**Problem to work on**
Every line holding the string "lean" is to be copied from the entries below.

**Information given**
════════════════════
-- ==== Sys2Proof/Laws/KeepsBitstream.lean ====
section
/-! SUPPORT. What no operation of Bitstream.lean touches or breaks. -/
namespace Sys2Proof.Machine

theorem latchImage_keeps {s₀ s : State} {x1} (h : Keeps s₀ s) :
    Keeps s₀ (latchImage s x1) := by
  unfold latchImage
  repeat' first
    | intro _
    | with_reducible assumption
    | with_reducible first | apply State.updHub_keeps
    | with_reducible first | apply Keeps.ite | apply Keeps.ite_snd | apply Keeps.forN | apply Keeps.getD | apply Keeps.elim | apply Keeps.foldl | apply Keeps.foldl_snd | apply Keeps.foldl_third | apply Keeps.foldl_fst
    | dsimp only
    | simp only [Keeps.upd_iff]
    | split
    | refine Keeps.of_pair (by assumption) ?_
    | refine Keeps.of_triple (by assumption) ?_
    | refine Keeps.of_fst (by assumption) ?_
    | refine Keeps.of_some (by assumption) ?_
    | refine Keeps.of_ok (by assumption) ?_

theorem loadResult_keeps {s₀ s : State} {x1} {x2} {x3} (h : Keeps s₀ s) :
    Keeps s₀ (loadResult s x1 x2 x3) := by
  unfold loadResult
  repeat' first
    | intro _
    | with_reducible assumption
    | with_reducible first | apply State.puts_keeps
    | with_reducible first | apply Keeps.ite | apply Keeps.ite_snd | apply Keeps.forN | apply Keeps.getD | apply Keeps.elim | apply Keeps.foldl | apply Keeps.foldl_snd | apply Keeps.foldl_third | apply Keeps.foldl_fst
    | dsimp only
    | simp only [Keeps.upd_iff]
    | split
    | refine Keeps.of_pair (by assumption) ?_
    | refine Keeps.of_triple (by assumption) ?_
    | refine Keeps.of_fst (by assumption) ?_
    | refine Keeps.of_some (by assumption) ?_
    | refine Keeps.of_ok (by assumption) ?_

theorem staged_keeps {s₀ s : State} {x1} (h : Keeps s₀ s) :
    Keeps s₀ (staged s x1).2 := by
  unfold staged
  repeat' first
    | intro _
    | with_reducible assumption
    | with_reducible first | apply readMem_keeps
    | with_reducible first | apply Keeps.ite | apply Keeps.ite_snd | apply Keeps.some | apply Keeps.none | apply Keeps.forN | apply Keeps.getD | apply Keeps.elim | apply Keeps.foldl | apply Keeps.foldl_snd | apply Keeps.foldl_third | apply Keeps.foldl_fst
    | dsimp only
    | simp only [Keeps.upd_iff]
    | split
    | refine Keeps.of_pair (by assumption) ?_
    | refine Keeps.of_triple (by assumption) ?_
    | refine Keeps.of_fst (by assumption) ?_
    | refine Keeps.of_some (by assumption) ?_
    | refine Keeps.of_ok (by assumption) ?_

theorem loadGate_keeps {s₀ s : State} (h : Keeps s₀ s) :
    Keeps s₀ (loadGate s) := by
  unfold loadGate
  repeat' first
    | intro _
    | with_reducible assumption
    | with_reducible first | apply State.puts_keeps
    | with_reducible first | apply Keeps.ite | apply Keeps.ite_snd | apply Keeps.forN | apply Keeps.getD | apply Keeps.elim | apply Keeps.foldl | apply Keeps.foldl_snd | apply Keeps.foldl_third | apply Keeps.foldl_fst
    | dsimp only
    | simp only [Keeps.upd_iff]
    | split
    | refine Keeps.of_pair (by assumption) ?_
    | refine Keeps.of_triple (by assumption) ?_
    | refine Keeps.of_fst (by assumption) ?_
    | refine Keeps.of_some (by assumption) ?_
    | refine Keeps.of_ok (by assumption) ?_

theorem loadBudgets_keeps {s₀ s : State} (h : Keeps s₀ s) :
    Keeps s₀ (loadBudgets s) := by
  unfold loadBudgets
  repeat' first
    | intro _
    | with_reducible assumption
    | with_reducible first | apply State.setPan_keeps | apply State.put_keeps
    | with_reducible first | apply Keeps.ite | apply Keeps.ite_snd | apply Keeps.forN | apply Keeps.getD | apply Keeps.elim | apply Keeps.foldl | apply Keeps.foldl_snd | apply Keeps.foldl_third | apply Keeps.foldl_fst
    | dsimp only
    | simp only [Keeps.upd_iff]
    | split
    | refine Keeps.of_pair (by assumption) ?_
    | refine Keeps.of_triple (by assumption) ?_
    | refine Keeps.of_fst (by assumption) ?_
    | refine Keeps.of_some (by assumption) ?_
    | refine Keeps.of_ok (by assumption) ?_

theorem mapStages_keeps {s₀ s : State} (h : Keeps s₀ s) :
    Keeps s₀ (mapStages s) := by
  unfold mapStages
  repeat' first
    | intro _
    | with_reducible assumption
    | with_reducible first | apply State.puts_keeps
    | with_reducible first | apply Keeps.ite | apply Keeps.ite_snd | apply Keeps.forN | apply Keeps.getD | apply Keeps.elim | apply Keeps.foldl | apply Keeps.foldl_snd | apply Keeps.foldl_third | apply Keeps.foldl_fst
    | dsimp only
    | simp only [Keeps.upd_iff]
    | split
    | refine Keeps.of_pair (by assumption) ?_
    | refine Keeps.of_triple (by assumption) ?_
    | refine Keeps.of_fst (by assumption) ?_
    | refine Keeps.of_some (by assumption) ?_
    | refine Keeps.of_ok (by assumption) ?_

theorem loadCuffs_keeps {s₀ s : State} (h : Keeps s₀ s) :
    Keeps s₀ (loadCuffs s) := by
  unfold loadCuffs
  repeat' first
    | intro _
    | with_reducible assumption
    | with_reducible first | apply State.put_keeps
    | with_reducible first | apply Keeps.ite | apply Keeps.ite_snd | apply Keeps.forN | apply Keeps.getD | apply Keeps.elim | apply Keeps.foldl | apply Keeps.foldl_snd | apply Keeps.foldl_third | apply Keeps.foldl_fst
    | dsimp only
    | simp only [Keeps.upd_iff]
    | split
    | refine Keeps.of_pair (by assumption) ?_
    | refine Keeps.of_triple (by assumption) ?_
    | refine Keeps.of_fst (by assumption) ?_
    | refine Keeps.of_some (by assumption) ?_
    | refine Keeps.of_ok (by assumption) ?_

theorem loadPorts_keeps {s₀ s : State} (h : Keeps s₀ s) :
    Keeps s₀ (loadPorts s) := by
  unfold loadPorts
  repeat' first
    | intro _
    | with_reducible assumption
    | with_reducible first | apply State.puts_keeps | apply closePeer_keeps
    | with_reducible first | apply Keeps.ite | apply Keeps.ite_snd | apply Keeps.forN | apply Keeps.getD | apply Keeps.elim | apply Keeps.foldl | apply Keeps.foldl_snd | apply Keeps.foldl_third | apply Keeps.foldl_fst
    | dsimp only
    | simp only [Keeps.upd_iff]
    | split
    | refine Keeps.of_pair (by assumption) ?_
    | refine Keeps.of_triple (by assumption) ?_
    | refine Keeps.of_fst (by assumption) ?_
    | refine Keeps.of_some (by assumption) ?_
    | refine Keeps.of_ok (by assumption) ?_

theorem settleRegions_keeps {s₀ s : State} (h : Keeps s₀ s) :
    Keeps s₀ (settleRegions s) := by
  unfold settleRegions
  repeat' first
    | intro _
    | with_reducible assumption
    | with_reducible first | apply disarm_keeps | apply loseRegion_keeps | apply updPlant_keeps | apply State.put_keeps
    | with_reducible first | apply Keeps.ite | apply Keeps.ite_snd | apply Keeps.forN | apply Keeps.getD | apply Keeps.elim | apply Keeps.foldl | apply Keeps.foldl_snd | apply Keeps.foldl_third | apply Keeps.foldl_fst
    | dsimp only
    | simp only [Keeps.upd_iff]
    | split
    | refine Keeps.of_pair (by assumption) ?_
    | refine Keeps.of_triple (by assumption) ?_
    | refine Keeps.of_fst (by assumption) ?_
    | refine Keeps.of_some (by assumption) ?_
    | refine Keeps.of_ok (by assumption) ?_

theorem loadUnits_keeps {s₀ s : State} (h : Keeps s₀ s) :
    Keeps s₀ (loadUnits s) := by
  unfold loadUnits
  repeat' first
    | intro _
    | with_reducible assumption
    | with_reducible first | apply zeroRange_keeps
    | with_reducible first | apply Keeps.ite | apply Keeps.ite_snd | apply Keeps.forN | apply Keeps.getD | apply Keeps.elim | apply Keeps.foldl | apply Keeps.foldl_snd | apply Keeps.foldl_third | apply Keeps.foldl_fst
    | dsimp only
    | simp only [Keeps.upd_iff]
    | split
    | refine Keeps.of_pair (by assumption) ?_
    | refine Keeps.of_triple (by assumption) ?_
    | refine Keeps.of_fst (by assumption) ?_
    | refine Keeps.of_some (by assumption) ?_
    | refine Keeps.of_ok (by assumption) ?_

theorem clearCounters_keeps {s₀ s : State} (h : Keeps s₀ s) :
    Keeps s₀ (clearCounters s) := by
  unfold clearCounters
  repeat' first
    | intro _
    | with_reducible assumption
    | with_reducible first | apply State.puts_keeps | apply State.put_keeps
    | with_reducible first | apply Keeps.ite | apply Keeps.ite_snd | apply Keeps.forN | apply Keeps.getD | apply Keeps.elim | apply Keeps.foldl | apply Keeps.foldl_snd | apply Keeps.foldl_third | apply Keeps.foldl_fst
    | dsimp only
    | simp only [Keeps.upd_iff]
    | split
    | refine Keeps.of_pair (by assumption) ?_
    | refine Keeps.of_triple (by assumption) ?_
    | refine Keeps.of_fst (by assumption) ?_
    | refine Keeps.of_some (by assumption) ?_
    | refine Keeps.of_ok (by assumption) ?_

theorem loadPlan_keeps {s₀ s : State} (h : Keeps s₀ s) :
    Keeps s₀ (loadPlan s) := by
  unfold loadPlan
  repeat' first
    | intro _
    | with_reducible assumption
    | with_reducible first | apply loadBudgets_keeps | apply mapStages_keeps | apply loadCuffs_keeps | apply loadPorts_keeps | apply settleRegions_keeps | apply loadUnits_keeps | apply clearCounters_keeps
    | with_reducible first | apply Keeps.ite | apply Keeps.ite_snd | apply Keeps.forN | apply Keeps.getD | apply Keeps.elim | apply Keeps.foldl | apply Keeps.foldl_snd | apply Keeps.foldl_third | apply Keeps.foldl_fst
    | dsimp only
    | simp only [Keeps.upd_iff]
    | split
    | refine Keeps.of_pair (by assumption) ?_
    | refine Keeps.of_triple (by assumption) ?_
    | refine Keeps.of_fst (by assumption) ?_
    | refine Keeps.of_some (by assumption) ?_
    | refine Keeps.of_ok (by assumption) ?_

theorem setDigest_keeps {s₀ s : State} {x1} (h : Keeps s₀ s) :
    Keeps s₀ (setDigest s x1) := by
  unfold setDigest
  repeat' first
    | intro _
    | with_reducible assumption
    | with_reducible first | apply State.puts_keeps
    | with_reducible first | apply Keeps.ite | apply Keeps.ite_snd | apply Keeps.forN | apply Keeps.getD | apply Keeps.elim | apply Keeps.foldl | apply Keeps.foldl_snd | apply Keeps.foldl_third | apply Keeps.foldl_fst
    | dsimp only
    | simp only [Keeps.upd_iff]
    | split
    | refine Keeps.of_pair (by assumption) ?_
    | refine Keeps.of_triple (by assumption) ?_
    | refine Keeps.of_fst (by assumption) ?_
    | refine Keeps.of_some (by assumption) ?_
    | refine Keeps.of_ok (by assumption) ?_

theorem loadClear_keeps {s₀ s : State} {x1} (h : Keeps s₀ s) :
    Keeps s₀ (loadClear s x1) := by
  unfold loadClear
  repeat' first
    | intro _
    | with_reducible assumption
    | with_reducible first | apply writeBackInv_keeps | apply disarm_keeps | apply State.puts_keeps | apply setDigest_keeps
    | with_reducible first | apply Keeps.ite | apply Keeps.ite_snd | apply Keeps.forN | apply Keeps.getD | apply Keeps.elim | apply Keeps.foldl | apply Keeps.foldl_snd | apply Keeps.foldl_third | apply Keeps.foldl_fst
    | dsimp only
    | simp only [Keeps.upd_iff]
    | split
    | refine Keeps.of_pair (by assumption) ?_
    | refine Keeps.of_triple (by assumption) ?_
    | refine Keeps.of_fst (by assumption) ?_
    | refine Keeps.of_some (by assumption) ?_
    | refine Keeps.of_ok (by assumption) ?_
════════════════════
**Solution to the problem**
-- ==== Sys2Proof/Laws/KeepsBitstream.lean ====
/-! SUPPORT. What no operation of Bitstream.lean touches or breaks. -/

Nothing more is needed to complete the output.